■ INSTRUCTIONS FOR THE TASK: Search term "with": copy each line of the data containing it.

**** PROVIDED DATA ****

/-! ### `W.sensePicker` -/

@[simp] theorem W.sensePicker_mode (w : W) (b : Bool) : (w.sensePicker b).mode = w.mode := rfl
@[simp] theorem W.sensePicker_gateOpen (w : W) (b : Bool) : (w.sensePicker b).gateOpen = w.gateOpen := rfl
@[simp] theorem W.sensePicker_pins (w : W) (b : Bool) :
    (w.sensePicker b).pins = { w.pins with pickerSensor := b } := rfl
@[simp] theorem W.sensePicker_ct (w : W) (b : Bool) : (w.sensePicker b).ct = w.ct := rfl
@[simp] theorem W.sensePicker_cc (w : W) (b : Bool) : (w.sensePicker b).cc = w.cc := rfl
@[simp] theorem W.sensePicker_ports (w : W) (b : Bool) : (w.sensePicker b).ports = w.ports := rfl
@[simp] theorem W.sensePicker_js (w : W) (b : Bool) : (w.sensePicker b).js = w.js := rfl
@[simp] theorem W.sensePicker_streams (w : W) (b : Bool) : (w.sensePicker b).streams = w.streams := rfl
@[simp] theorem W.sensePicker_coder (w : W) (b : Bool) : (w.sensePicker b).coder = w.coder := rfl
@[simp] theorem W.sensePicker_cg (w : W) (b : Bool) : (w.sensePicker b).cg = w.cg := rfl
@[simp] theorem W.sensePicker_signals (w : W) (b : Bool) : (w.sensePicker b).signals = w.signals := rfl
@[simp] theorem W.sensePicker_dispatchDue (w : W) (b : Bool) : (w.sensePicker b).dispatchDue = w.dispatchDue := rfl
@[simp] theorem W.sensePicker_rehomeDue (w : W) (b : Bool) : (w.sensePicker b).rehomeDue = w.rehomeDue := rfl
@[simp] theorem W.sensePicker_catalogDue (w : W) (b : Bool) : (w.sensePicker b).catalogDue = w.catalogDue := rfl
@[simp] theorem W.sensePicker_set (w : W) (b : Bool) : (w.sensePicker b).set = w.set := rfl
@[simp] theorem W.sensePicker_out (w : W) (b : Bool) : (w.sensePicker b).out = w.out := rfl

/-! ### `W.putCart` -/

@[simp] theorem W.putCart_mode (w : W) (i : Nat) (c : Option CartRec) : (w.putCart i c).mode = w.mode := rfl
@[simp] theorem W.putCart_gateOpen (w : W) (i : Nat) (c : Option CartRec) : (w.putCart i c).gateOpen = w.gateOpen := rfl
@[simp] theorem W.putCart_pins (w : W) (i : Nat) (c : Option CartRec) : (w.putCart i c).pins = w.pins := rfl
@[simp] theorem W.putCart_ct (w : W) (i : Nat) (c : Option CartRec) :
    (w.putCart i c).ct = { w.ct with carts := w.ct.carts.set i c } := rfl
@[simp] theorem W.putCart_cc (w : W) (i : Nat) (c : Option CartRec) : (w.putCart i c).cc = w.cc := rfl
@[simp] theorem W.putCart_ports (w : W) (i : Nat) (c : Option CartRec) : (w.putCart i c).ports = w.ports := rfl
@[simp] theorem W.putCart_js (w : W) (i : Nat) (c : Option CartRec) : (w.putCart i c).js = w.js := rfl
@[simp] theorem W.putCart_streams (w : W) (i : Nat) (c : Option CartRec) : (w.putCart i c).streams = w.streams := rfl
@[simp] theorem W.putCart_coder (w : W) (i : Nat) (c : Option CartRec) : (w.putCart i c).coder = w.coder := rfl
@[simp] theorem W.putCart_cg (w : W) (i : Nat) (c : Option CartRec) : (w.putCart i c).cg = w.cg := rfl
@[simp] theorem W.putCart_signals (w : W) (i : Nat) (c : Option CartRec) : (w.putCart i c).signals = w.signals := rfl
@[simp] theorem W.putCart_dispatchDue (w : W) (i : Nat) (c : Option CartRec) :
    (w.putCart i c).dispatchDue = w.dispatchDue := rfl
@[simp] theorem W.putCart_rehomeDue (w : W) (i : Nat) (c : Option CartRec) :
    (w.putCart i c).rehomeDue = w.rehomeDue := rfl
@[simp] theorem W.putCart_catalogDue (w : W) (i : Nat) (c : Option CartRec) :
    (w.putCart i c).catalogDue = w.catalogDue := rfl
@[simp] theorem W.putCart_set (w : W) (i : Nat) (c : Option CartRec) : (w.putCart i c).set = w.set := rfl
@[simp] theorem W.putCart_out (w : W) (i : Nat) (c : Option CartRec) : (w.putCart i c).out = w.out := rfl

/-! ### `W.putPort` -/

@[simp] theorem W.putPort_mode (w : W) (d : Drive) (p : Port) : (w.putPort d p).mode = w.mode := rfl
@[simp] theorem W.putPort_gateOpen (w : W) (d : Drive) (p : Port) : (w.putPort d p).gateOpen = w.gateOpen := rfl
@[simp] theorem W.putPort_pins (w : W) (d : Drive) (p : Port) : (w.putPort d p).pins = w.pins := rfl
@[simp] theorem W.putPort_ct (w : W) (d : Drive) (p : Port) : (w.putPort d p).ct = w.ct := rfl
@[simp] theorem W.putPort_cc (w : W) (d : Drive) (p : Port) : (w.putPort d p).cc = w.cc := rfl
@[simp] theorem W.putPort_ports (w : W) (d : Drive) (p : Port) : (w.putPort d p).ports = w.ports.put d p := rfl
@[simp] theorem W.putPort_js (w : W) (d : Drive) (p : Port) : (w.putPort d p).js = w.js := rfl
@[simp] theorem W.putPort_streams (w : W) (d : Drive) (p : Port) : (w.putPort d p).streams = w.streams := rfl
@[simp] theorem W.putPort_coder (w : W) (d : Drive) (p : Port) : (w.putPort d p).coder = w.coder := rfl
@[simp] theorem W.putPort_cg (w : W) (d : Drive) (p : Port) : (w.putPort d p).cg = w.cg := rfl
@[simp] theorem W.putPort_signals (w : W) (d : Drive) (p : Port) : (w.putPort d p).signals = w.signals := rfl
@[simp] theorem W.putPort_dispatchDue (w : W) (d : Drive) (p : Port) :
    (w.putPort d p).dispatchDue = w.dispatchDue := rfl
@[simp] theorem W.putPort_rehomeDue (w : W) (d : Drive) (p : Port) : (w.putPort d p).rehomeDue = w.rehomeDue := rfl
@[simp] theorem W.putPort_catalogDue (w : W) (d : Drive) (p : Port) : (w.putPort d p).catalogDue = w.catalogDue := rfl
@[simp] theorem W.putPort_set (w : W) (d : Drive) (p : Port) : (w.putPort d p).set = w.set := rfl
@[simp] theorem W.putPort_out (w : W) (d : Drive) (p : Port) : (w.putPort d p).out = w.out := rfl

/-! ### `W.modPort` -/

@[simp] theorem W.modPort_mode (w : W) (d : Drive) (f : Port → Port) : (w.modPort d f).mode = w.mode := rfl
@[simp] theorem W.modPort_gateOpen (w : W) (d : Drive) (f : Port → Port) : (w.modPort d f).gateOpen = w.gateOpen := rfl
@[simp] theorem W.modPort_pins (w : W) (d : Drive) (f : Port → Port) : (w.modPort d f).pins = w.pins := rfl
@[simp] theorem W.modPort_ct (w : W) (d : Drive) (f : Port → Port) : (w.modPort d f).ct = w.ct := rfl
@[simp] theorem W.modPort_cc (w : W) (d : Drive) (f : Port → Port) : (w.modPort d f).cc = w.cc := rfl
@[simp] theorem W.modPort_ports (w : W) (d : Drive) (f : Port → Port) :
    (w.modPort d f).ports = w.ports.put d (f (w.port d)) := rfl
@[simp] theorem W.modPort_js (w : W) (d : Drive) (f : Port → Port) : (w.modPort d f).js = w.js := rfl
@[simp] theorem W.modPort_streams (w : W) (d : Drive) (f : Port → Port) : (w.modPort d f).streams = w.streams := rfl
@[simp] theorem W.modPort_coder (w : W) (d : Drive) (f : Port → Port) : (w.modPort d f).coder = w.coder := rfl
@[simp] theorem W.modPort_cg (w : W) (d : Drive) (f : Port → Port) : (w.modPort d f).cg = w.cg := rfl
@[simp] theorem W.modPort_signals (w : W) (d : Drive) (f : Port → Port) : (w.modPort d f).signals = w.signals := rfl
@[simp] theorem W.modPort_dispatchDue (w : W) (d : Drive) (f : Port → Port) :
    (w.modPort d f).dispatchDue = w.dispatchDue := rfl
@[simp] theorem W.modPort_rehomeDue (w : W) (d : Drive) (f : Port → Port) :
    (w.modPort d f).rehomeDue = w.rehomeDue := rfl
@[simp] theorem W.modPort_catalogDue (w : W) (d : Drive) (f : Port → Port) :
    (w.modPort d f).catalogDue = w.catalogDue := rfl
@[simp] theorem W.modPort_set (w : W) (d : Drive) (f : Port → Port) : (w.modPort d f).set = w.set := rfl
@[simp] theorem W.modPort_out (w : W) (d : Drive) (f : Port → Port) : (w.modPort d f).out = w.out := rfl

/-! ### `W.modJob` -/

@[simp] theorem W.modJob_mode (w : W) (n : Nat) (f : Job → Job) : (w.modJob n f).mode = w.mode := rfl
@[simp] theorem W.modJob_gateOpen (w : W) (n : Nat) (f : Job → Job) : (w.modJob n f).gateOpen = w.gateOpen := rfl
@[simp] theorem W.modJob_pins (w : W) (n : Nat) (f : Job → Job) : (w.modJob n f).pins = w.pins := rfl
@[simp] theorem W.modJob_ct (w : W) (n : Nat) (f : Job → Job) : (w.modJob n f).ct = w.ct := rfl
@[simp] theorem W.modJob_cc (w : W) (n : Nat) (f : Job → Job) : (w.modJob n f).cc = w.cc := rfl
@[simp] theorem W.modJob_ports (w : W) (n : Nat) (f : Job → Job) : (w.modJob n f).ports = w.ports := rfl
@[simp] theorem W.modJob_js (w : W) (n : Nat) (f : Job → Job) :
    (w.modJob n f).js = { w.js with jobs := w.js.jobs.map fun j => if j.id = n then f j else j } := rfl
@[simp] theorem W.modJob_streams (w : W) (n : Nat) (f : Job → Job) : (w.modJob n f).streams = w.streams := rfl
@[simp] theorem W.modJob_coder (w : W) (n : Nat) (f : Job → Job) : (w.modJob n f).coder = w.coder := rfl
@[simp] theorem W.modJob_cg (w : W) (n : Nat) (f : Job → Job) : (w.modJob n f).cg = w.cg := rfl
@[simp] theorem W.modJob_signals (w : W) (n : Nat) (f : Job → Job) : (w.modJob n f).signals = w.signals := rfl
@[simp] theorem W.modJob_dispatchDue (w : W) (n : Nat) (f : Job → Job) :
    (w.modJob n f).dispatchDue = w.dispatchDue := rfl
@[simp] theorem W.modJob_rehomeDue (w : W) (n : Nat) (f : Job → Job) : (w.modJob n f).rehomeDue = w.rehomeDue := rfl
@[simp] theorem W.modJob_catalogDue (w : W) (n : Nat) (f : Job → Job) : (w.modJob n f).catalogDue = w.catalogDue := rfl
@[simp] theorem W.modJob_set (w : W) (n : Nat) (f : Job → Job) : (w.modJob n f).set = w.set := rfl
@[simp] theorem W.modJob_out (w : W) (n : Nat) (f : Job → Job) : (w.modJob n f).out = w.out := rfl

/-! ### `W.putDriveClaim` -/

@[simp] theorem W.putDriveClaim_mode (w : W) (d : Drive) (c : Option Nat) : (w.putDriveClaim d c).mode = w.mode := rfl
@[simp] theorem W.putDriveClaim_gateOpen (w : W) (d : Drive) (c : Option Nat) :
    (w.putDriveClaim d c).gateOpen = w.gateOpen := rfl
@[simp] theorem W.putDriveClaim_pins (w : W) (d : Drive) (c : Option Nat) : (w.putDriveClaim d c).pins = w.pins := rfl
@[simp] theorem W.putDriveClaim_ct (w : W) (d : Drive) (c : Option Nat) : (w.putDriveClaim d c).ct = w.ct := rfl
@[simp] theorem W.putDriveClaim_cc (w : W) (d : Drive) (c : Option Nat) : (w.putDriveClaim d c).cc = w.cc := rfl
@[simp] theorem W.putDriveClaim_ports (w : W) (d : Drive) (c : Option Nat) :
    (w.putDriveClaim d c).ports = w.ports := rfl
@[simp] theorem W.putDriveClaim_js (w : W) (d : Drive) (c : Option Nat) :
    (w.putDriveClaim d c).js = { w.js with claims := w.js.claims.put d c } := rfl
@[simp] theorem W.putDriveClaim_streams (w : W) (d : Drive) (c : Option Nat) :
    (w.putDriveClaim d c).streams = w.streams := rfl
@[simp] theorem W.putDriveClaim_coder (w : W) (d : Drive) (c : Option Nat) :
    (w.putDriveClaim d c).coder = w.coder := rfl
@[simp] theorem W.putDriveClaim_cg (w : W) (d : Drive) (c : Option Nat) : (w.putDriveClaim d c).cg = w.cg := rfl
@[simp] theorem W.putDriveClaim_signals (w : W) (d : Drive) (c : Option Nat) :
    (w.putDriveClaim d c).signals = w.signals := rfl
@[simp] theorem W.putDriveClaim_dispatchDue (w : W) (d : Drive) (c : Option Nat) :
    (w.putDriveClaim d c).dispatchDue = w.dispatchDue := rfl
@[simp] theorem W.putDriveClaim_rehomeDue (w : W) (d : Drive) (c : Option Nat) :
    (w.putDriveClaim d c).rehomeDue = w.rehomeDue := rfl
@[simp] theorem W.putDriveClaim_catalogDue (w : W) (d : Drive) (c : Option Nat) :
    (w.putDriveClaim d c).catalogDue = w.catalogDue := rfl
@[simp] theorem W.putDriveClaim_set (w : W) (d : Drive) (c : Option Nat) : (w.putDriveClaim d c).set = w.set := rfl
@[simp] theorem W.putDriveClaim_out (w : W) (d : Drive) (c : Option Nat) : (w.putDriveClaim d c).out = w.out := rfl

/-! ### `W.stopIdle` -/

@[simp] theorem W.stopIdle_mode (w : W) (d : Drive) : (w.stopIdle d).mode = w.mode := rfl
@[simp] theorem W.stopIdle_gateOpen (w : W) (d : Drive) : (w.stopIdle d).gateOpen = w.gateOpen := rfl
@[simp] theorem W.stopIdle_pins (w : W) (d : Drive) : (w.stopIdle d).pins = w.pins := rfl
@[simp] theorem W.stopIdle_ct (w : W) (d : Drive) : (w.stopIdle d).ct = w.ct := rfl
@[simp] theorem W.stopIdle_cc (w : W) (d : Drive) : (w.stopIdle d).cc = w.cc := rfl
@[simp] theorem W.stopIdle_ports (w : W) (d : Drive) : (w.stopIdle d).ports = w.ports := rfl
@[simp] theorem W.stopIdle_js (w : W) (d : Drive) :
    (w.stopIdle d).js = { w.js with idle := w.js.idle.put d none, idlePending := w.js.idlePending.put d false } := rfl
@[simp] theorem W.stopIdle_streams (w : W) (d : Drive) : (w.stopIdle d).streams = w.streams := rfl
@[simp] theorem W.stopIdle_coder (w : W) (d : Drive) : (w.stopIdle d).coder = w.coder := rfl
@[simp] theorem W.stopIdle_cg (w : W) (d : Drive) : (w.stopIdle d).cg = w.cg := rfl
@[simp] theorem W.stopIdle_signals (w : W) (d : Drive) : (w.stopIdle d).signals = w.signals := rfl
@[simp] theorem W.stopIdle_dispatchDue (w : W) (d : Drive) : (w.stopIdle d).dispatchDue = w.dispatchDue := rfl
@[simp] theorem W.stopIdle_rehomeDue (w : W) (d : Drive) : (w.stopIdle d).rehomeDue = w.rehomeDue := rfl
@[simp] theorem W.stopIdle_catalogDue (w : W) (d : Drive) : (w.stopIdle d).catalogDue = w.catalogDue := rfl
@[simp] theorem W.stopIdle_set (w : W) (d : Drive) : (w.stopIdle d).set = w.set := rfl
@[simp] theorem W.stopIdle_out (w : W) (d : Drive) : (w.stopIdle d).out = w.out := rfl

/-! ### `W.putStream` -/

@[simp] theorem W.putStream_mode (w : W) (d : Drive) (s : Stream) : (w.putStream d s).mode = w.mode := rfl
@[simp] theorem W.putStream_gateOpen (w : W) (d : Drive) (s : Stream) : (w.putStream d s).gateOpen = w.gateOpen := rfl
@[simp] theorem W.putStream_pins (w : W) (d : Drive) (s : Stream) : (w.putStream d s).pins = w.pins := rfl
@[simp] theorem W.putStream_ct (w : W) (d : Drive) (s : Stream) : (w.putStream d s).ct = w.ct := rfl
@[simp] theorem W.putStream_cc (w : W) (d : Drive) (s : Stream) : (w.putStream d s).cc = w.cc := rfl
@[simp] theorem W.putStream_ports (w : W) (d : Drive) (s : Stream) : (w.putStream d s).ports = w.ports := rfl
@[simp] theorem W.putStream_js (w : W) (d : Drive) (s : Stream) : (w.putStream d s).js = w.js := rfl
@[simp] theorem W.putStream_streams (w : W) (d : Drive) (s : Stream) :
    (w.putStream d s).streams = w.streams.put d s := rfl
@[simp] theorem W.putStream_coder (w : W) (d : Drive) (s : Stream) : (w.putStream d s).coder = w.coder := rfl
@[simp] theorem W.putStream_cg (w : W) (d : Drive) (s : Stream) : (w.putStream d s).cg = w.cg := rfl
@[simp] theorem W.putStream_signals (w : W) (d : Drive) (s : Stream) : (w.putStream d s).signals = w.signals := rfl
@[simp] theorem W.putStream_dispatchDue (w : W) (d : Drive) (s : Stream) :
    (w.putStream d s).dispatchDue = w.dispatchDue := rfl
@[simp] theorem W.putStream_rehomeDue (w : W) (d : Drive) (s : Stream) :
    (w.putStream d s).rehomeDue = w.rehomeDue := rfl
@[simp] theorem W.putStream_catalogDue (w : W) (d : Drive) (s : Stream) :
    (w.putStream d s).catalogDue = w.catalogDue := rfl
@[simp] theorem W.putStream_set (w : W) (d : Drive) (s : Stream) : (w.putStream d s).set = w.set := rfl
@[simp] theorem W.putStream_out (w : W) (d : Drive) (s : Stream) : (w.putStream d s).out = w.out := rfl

****

■ OUTPUT:
    (w.sensePicker b).pins = { w.pins with pickerSensor := b } := rfl
    (w.putCart i c).ct = { w.ct with carts := w.ct.carts.set i c } := rfl
    (w.modJob n f).js = { w.js with jobs := w.js.jobs.map fun j => if j.id = n then f j else j } := rfl
    (w.putDriveClaim d c).js = { w.js with claims := w.js.claims.put d c } := rfl
    (w.stopIdle d).js = { w.js with idle := w.js.idle.put d none, idlePending := w.js.idlePending.put d false } := rfl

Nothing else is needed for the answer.